CNN must have liked Chris Cuomo's monthlong stint hosting in the 9 p.m. slot earlier this year, because they're making it permanent.
Starting this spring, Cuomo will leave his position co-anchoring morning show New Day and will take over the primetime slot indefinitely, The Hollywood Reporter has confirmed. Until Cuomo returns to the evening slot, he will remain with Alisyn Camerota in the morning.
CNN announced the move late on Wednesday morning, and said that John Berman will replace Cuomo on New Day. Right now, Berman co-anchors CNN Newsroom with Poppy Harlow. (The move was first reported by The New York Times.)
In early January, as Cuomo began his temporary show Cuomo Prime Time, THR asked him if he'd be interested in moving to the evening hour full-time.
"To me, I have no ambition beyond what I'm doing right now," Cuomo said at the time. "I'm happy to have the opportunity. I think I'll be able to handle both for the duration of this. And that's good enough for me."

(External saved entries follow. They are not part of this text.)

/-! ## The first gate error -/

/-- The loop ends with the error of the entry that it stops at. -/
theorem acEntries_of_first_error {e : Err} : ∀ {fs : List AddressField} {j : Nat} {f : AddressField},
    fs[j]? = some f → csCreate f.station = .error e →
    (∀ k < j, ∀ g, fs[k]? = some g → g.station.Acceptable) → acEntries fs = .error e
  | g :: fs, 0, f, hf, he, _ => by
    obtain rfl : g = f := by simpa using hf
    rw [acEntries, afEncode_error (f := ⟨g.station, g.flagBit, fs.isEmpty⟩) |>.mpr he]
  | g :: fs, j + 1, f, hf, he, hacc => by
    have hgate := csCreate_of_acceptable (hacc 0 (Nat.succ_pos j) g rfl)
    have hrec := acEntries_of_first_error (fs := fs) (by simpa using hf) he
      fun k hk g hg => hacc (k + 1) (Nat.succ_lt_succ hk) g (by simpa using hg)
    rw [acEntries, afEncode_ok_iff (f := ⟨g.station, g.flagBit, fs.isEmpty⟩) |>.mpr ⟨_, hgate, rfl⟩, hrec]

theorem acEntries_error_iff {fs : List AddressField} {e : Err} : acEntries fs = .error e ↔
    ∃ (j : Nat) (f : AddressField), fs[j]? = some f ∧ csCreate f.station = .error e ∧
      ∀ k < j, ∀ g, fs[k]? = some g → g.station.Acceptable := by
  constructor
  · intro h
    obtain ⟨j, hj, he, hacc⟩ := acEntries_error h
    refine ⟨j, fs[j], List.getElem?_eq_getElem hj, he, fun k hk g hg => ?_⟩
    obtain ⟨_, rfl⟩ := List.getElem?_eq_some_iff.mp hg
    exact (csCreate_ok_iff_acceptable _).mp (hacc k hk)
  · rintro ⟨j, f, hf, he, hacc⟩
    exact acEntries_of_first_error hf he hacc

/-- Settles O45: `AC.ENCODE` ends with the error of its loop. -/
theorem chainEncodeReportsTheFirstGateError : Obligations.ChainEncodeReportsTheFirstGateError := by
  intro s t e ht
  rw [finish_status_error_iff (fun _ => rfl) (exec_acEncode s ▸ ht), acEncode, acEntries_error_iff]

end Sys2Proof.Machine
end

section
/-! Payloads and the stages of the whole-frame operations (R161, R163, R164): the first stage that ends in an error
gives its error, and otherwise the results are put together. -/

namespace Sys2Proof.Machine

/-! ## `PL.CHECK` -/

/-- Settles O46: each alternative is a payload class and a length it allows. -/
theorem payloadCheckPassesWhatFits : Obligations.PayloadCheckPassesWhatFits := by
  intro s ⟨_, hobuf, _⟩ hcase
  have hfits : payloadFits s.irec.kind (inputOctets s) = true := by
    rcases hcase with ⟨hk, hlen⟩ | ⟨p, hk | hk⟩ | ⟨hk, hlen⟩ | ⟨hk, hlen⟩
    · simpa [payloadFits, payloadClass_eq_pidInfo_iff.mpr hk] using hlen
    · simp [payloadFits, payloadClass, hk]
    · simp [payloadFits, payloadClass, hk]
    · simpa [payloadFits, payloadClass_eq_fixed3_iff.mpr hk] using hlen
    · simpa [payloadFits, payloadClass_eq_none_iff.mpr hk, ← List.length_eq_zero_iff] using hlen
  exact ⟨_, by rw [exec_plCheck, finish_of_ok (plCheck_ok_iff.mpr ⟨hfits, rfl⟩)], rfl,
    by rw [deliverOctets_olen, inputOctets_length], outputOctets_deliverOctets _ hobuf⟩

/-! ## `FRAME.DECODE` -/

theorem frameDecode_of_acDecode_error {mo : Modulo} {b : List Byte} {e : Err} (hb : 15 ≤ b.length)
    (h : acDecode b = .error e) : frameDecode mo b = .error e := by
  rw [frameDecode, if_neg (Nat.not_lt.mpr hb), h]

theorem frameDecode_of_ctlDecode_error {mo : Modulo} {b : List Byte} {c : AddressChain} {off : Nat} {e : Err}
    (hb : 15 ≤ b.length) (hc : acDecode b = .ok (c, off)) (h : ctlDecode mo (b.drop off) = .error e) :
    frameDecode mo b = .error e := by
  simp only [frameDecode, if_neg (Nat.not_lt.mpr hb), hc, h]

theorem frameDecode_of_plCheck_error {mo : Modulo} {b : List Byte} {c : AddressChain} {k : FrameKind} {off n : Nat}
    {e : Err} (hb : 15 ≤ b.length) (hc : acDecode b = .ok (c, off)) (hk : ctlDecode mo (b.drop off) = .ok (k, n))
    (h : plCheck k ((b.drop off).drop n) = .error e) : frameDecode mo b = .error e := by
  rw [List.drop_drop] at h
  simp only [frameDecode, if_neg (Nat.not_lt.mpr hb), hc, hk, h]

/-- Settles O49: the stages by hand run the same codecs on the same octets. -/
theorem frameDecodeIsItsStages : Obligations.FrameDecodeIsItsStages := by
  intro s a hlen ha
  rw [← inputOctets_length] at hlen
  obtain ⟨v, hv⟩ := exec_next .frameDecode s
  have hstatus := fun e => (exec_frameDecode_status_error_iff (e := e) hv).mpr
  refine ⟨v, hv, fun hne => ?_, fun c d hok horec u b hmod hinput hb => ?_⟩
  · obtain ⟨e, he, hae⟩ := finish_status_ne_ok (fun _ => rfl) (exec_acDecode s ▸ ha) hne
    rw [hae, hstatus e (frameDecode_of_acDecode_error hlen he)]
  obtain ⟨⟨c', off⟩, hc, rfl⟩ := finish_status_ok (exec_acDecode s ▸ ha) hok
  obtain ⟨rfl, rfl⟩ : c' = c ∧ deriveChain c' = d := by simpa using horec
  rw [exec_ctlDecode, hmod, hinput] at hb
  refine ⟨fun hne => ?_, fun k hok horec w p hw hkind hrest hp => ?_⟩
  · obtain ⟨e, he, hbe⟩ := finish_status_ne_ok (fun _ => rfl) hb hne
    rw [hbe, hstatus e (frameDecode_of_ctlDecode_error hlen hc he)]
  obtain ⟨⟨k', n⟩, hk, rfl⟩ := finish_status_ok hb hok
  obtain rfl : k' = k := by simpa using horec
  rw [exec_plCheck, hkind, hrest, hinput] at hp
  refine ⟨fun hne => ?_, fun hok => ?_⟩
  · obtain ⟨e, he, hpe⟩ := finish_status_ne_ok (fun _ => rfl) hp hne
    rw [hpe, hstatus e (frameDecode_of_plCheck_error hlen hc hk he)]
  · obtain ⟨q, hq, rfl⟩ := finish_status_ok hp hok
    rw [exec_frameDecode, finish_of_ok (frameDecode_of_stages hlen hc hk hq)] at hv
    rw [outputOctets_deliverOctets q hw.2.1, ← Host.Outcome.next.inj hv]
    rfl

/-! ## `FRAME.ENCODE` -/

theorem frameEncode_of_acEncode_error {mo : Modulo} {f : Frame} {e : Err} (h : acEncode f.addresses = .error e) :
    frameEncode mo f = .error e := by
  rw [frameEncode, h]

theorem frameEncode_of_ctlEncode_error {mo : Modulo} {f : Frame} {a : List Byte} {e : Err}
    (ha : acEncode f.addresses = .ok a) (h : ctlEncode mo f.kind = .error e) : frameEncode mo f = .error e := by
  simp only [frameEncode, ha, h]

theorem frameEncode_of_plCheck_error {mo : Modulo} {f : Frame} {a c : List Byte} {e : Err}
    (ha : acEncode f.addresses = .ok a) (hc : ctlEncode mo f.kind = .ok c)
    (h : plCheck f.kind f.payload = .error e) : frameEncode mo f = .error e := by
  simp only [frameEncode, ha, hc, h]

theorem frameEncode_of_stages {mo : Modulo} {f : Frame} {a c p : List Byte} (ha : acEncode f.addresses = .ok a)
    (hc : ctlEncode mo f.kind = .ok c) (hp : plCheck f.kind f.payload = .ok p) :
    frameEncode mo f = .ok (a ++ c ++ p) := by
  simp only [frameEncode, ha, hc, hp]

/-- An encoded control field is at least one octet. -/
theorem ctlEncode_length_pos {mo : Modulo} {k : FrameKind} {a : List Byte} (h : ctlEncode mo k = .ok a) :
    1 ≤ a.length := by
  cases hk : k.inRange mo with
  | true =>
    obtain rfl : encode (rowOf mo k) = a := Except.ok.inj ((ctlEncode_eq_encode_rowOf hk).symm.trans h)
    exact encode_length_pos _
  | false => cases (ctlEncode_sequenceNumberOutOfRange_iff.mpr hk).symm.trans h

/-- Settles O50: the stages by hand run the same codecs on the same operands; two entries and a control field make the
fifteen octets. -/
theorem frameEncodeIsItsStages : Obligations.FrameEncodeIsItsStages := by
  intro s a b w p ⟨_, hs, _⟩ ⟨_, hw, _⟩ ha hb hkind hpayload hp
  rw [exec_plCheck, hkind, hpayload] at hp
  obtain ⟨v, hv⟩ := exec_next .frameEncode s
  have hstatus := fun e => (exec_frameEncode_status_error_iff (e := e) hv).mpr
  refine ⟨v, hv, fun hne => ?_, fun haok hne => ?_, fun haok hbok hne => ?_, fun haok hbok hpok => ?_⟩
  · obtain ⟨e, he, hae⟩ := finish_status_ne_ok (fun _ => rfl) (exec_acEncode s ▸ ha) hne
    rw [hae, hstatus e (frameEncode_of_acEncode_error he)]
  all_goals obtain ⟨x, hx, rfl⟩ := finish_status_ok (exec_acEncode s ▸ ha) haok
  · obtain ⟨e, he, hbe⟩ := finish_status_ne_ok (fun _ => rfl) (exec_ctlEncode s ▸ hb) hne
    rw [hbe, hstatus e (frameEncode_of_ctlEncode_error hx he)]
  all_goals obtain ⟨y, hy, rfl⟩ := finish_status_ok (exec_ctlEncode s ▸ hb) hbok
  · obtain ⟨e, he, hpe⟩ := finish_status_ne_ok (fun _ => rfl) hp hne
    rw [hpe, hstatus e (frameEncode_of_plCheck_error hx hy he)]
  · obtain ⟨z, hz, rfl⟩ := finish_status_ok hp hpok
    rw [exec_frameEncode, finish_of_ok (frameEncode_of_stages hx hy hz)] at hv
    obtain rfl := Host.Outcome.next.inj hv
    have hchain := acEncode_length hx
    have hentries := entries_length_ge s.irec.addresses
    have hcontrol := ctlEncode_length_pos hy
    simp only [deliverOctets_status, deliverOctets_olen, List.length_append, outputOctets_deliverOctets _ hs,
      outputOctets_deliverOctets _ hw, true_and, and_true]
    omega

end Sys2Proof.Machine
end
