-- ==== Sys2Proof/Machine/Constants.lean ====
section
/-! DEFINITION. The hardwired constants of R5, each in one place. The document's literals are unaudited (D31), so each
is a definition that an audit can change here. UNVERIFIED, log entry 23. -/

namespace Sys2Proof.Machine

/-- `MIN_LEN`: least buffer length DECODE will consider. -/
def minLen : Nat := 5

/-- `FIXED_FC_MAX`: greatest function code of the fixed-length class, compared unsigned on the whole byte (D29). -/
def fixedFcMax : Nat := 5

/-- `FIXED_LEN`: wire length of a fixed-length-class frame. -/
def fixedLen : Nat := 8

/-- `CRC_LEN`: bytes of checksum at the end of a frame. -/
def crcLen : Nat := 2

/-- `HDR_LEN`: address byte plus function byte. -/
def hdrLen : Nat := 2

/-- `CRC_INIT`: initial value of the CRC register. -/
def crcInit : Word := 0xFFFF#16

/-- `CRC_POLY`: the reflected polynomial. -/
def crcPoly : Word := 0xA001#16

/-- `CRC_BITS`: shift steps per input byte. -/
def crcBits : Nat := 8

/-- `EXC_BIT`: the bit of `function` that marks an exception response. -/
def excBit : Byte := 0x80#8

end Sys2Proof.Machine
end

Cuomo did double-duty during the month, anchoring for three hours in the morning and one more at night. His stint in the slot generated headline-making interviews with some of his most well-known sparring partners, including White House counselor to the president Kellyannne Conway and onetime communications director Anthony Scaramucci.

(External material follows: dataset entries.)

-- ==== Sys2Proof/Machine/Ops.lean ====
section
/-! DEFINITION. The named operations on the state: the registers of an instance (R20, R27), the selected instance,
ending a read, the line-idle wipe (R164), termination (R161, R165), the one fault BufferOverflow (R66, R208), the
hand-off (R172), and the codec's result. Every meaning is made of these. -/

namespace Sys2Proof.Machine

/-- The outcome of a step of this machine. -/
abbrev Out := Host.Outcome State Fault Refusal

/-- The five values of PHASE (R27). -/
inductive Phase where
  | poll | read | drain | push | term
deriving DecidableEq, Repr

/-- The number of a phase, used in SEL only (R27, D3). -/
def Phase.code : Phase → BitVec 3
  | .poll => 0#3
  | .read => 1#3
  | .drain => 2#3
  | .push => 3#3
  | .term => 4#3

/-- PHASE (R27). A faulted instance keeps the phase it was in, READ (R208). -/
def Ctl.phase : Ctl → Phase
  | .poll _ => .poll
  | .read _ => .read
  | .drain _ => .drain
  | .push _ _ _ => .push
  | .term => .term
  | .faulted _ => .read

/-- BUF, which no longer exists in TERM (R24, R174). -/
def Ctl.buf : Ctl → Option (List Byte)
  | .poll b | .read b | .drain b | .push b _ _ | .faulted b => some b
  | .term => none

/-- PEND: none in every phase but PUSH (R25). -/
def Ctl.pend : Ctl → Option Request
  | .push _ q _ => some q
  | .poll _ | .read _ | .drain _ | .term | .faulted _ => none

/-- REM: [] outside PUSH (R26). -/
def Ctl.rem : Ctl → List Byte
  | .push _ _ r => r
  | .poll _ | .read _ | .drain _ | .term | .faulted _ => []

/-- Carry on with the selected instance; there is none at an index with no port. -/
def State.onSelected (s : State) (k : Instance → Out) : Out :=
  match s.insts[s.cur]? with
  | some i => k i
  | none => .refused .noSuchInstance

/-- Carry on with the selected instance when it is in READ and its port has completed the read (R163). -/
def State.onRead (s : State) (k : Instance → List Byte → ReadResult → Out) : Out :=
  s.onSelected fun i =>
    match i.ctl, s.rx with
    | .read b, some r => k i b r
    | _, _ => .refused .notSelected

/-- Write the selected instance's registers; i is that instance. PORT_ID and SHUTDOWN stay (R31, R32). -/
def State.setCtl (s : State) (i : Instance) (c : Ctl) : State :=
  { s with insts := s.insts.set s.cur { i with ctl := c } }

/-- The read result is consumed by the step that handles it (R57, R205). -/
def State.endRead (s : State) : State := { s with rx := none }

/-- Return to Reading, by way of the shutdown check, with this buffer (R209). -/
def State.backToPoll (s : State) (i : Instance) (buf : List Byte) : State := s.setCtl i (.poll buf)

/-- The idle-line boundary: BUF <- [], PHASE <- POLL (R164). -/
def State.lineIdle (s : State) (i : Instance) : State := s.backToPoll i []

/-- PHASE <- TERM: the port is released and BUF, PEND, REM cease to exist (R161, R165, R174). -/
def State.terminate (s : State) (i : Instance) : State := s.setCtl i .term

/-- `raise BufferOverflow` (R66, R208): the block's one fault. Nothing is saved and no handler exists; BUF and PHASE are
unchanged, the instance is marked faulted and takes no further step, every other instance goes on. Log entry 10. -/
def State.raiseBufferOverflow (s : State) (i : Instance) (buf : List Byte) : State := s.setCtl i (.faulted buf)

/-- `BUF_CAP is finite and len(BUF) + N > BUF_CAP` (R66). -/
def State.overflows (s : State) (buf bytes : List Byte) : Bool :=
  !fits s.params.bufCap (buf.length + bytes.length)

/-- `len(SINK) < SINK_CAP` (R29, R95): the sink has room. -/
def State.room (s : State) : Bool := decide (s.sink.length < s.params.sinkCap)

/-- The hand-off (R172): SINK <- SINK ++ [PEND], BUF <- REM, PEND <- none, REM <- [], PHASE <- DRAIN, in one step. -/
def State.handOff (s : State) (i : Instance) (pend : Request) (rem : List Byte) : State :=
  { s.setCtl i (.drain rem) with sink := s.sink ++ [pend] }

/-- Return a result to the codec's caller. -/
def State.returns (s : State) (r : Result) : State := { s with codec := { s.codec with result := r } }

/-- Write the CRC register of the caller's computation (R21). -/
def State.setCrc (s : State) (c : Word) : State := { s with codec := { s.codec with crc := c } }

end Sys2Proof.Machine
end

"Christopher has an opportunity to craft his own kind of show and to hew more closely to his reporter skills," Conway told THR. "To succeed, he should shroud his politics more and argue with people on social media less.”
A rep for The Mooch said he's happy with the news of his friend's promotion. "They always have good, lively interactions and have great respect for each other," he said.
Cuomo's interview style is brash and colorful, and, with his trademark phrase, "Let's get after it," the political scion — son of former New York governor Mario Cuomo and brother of the current governor — will bring his trademark flair to an hour that is currently occupied by the second hour of Anderson Cooper's show.
"I think theatricality and hyper-emotiveness is a sugar high and doesn't work for me on television," Cuomo said of his hosting philosophy in January. "I will generate plenty of buzz by bringing back into focus the most valued commodity in our business, which is the one-on-one interview."
Conway, his longtime friend, is optimistic that Cuomo won't revert to the worst tropes of the business. "If he could resist what's become groupthink and a lot of same old, not-very-bold television, he'll flourish," she said.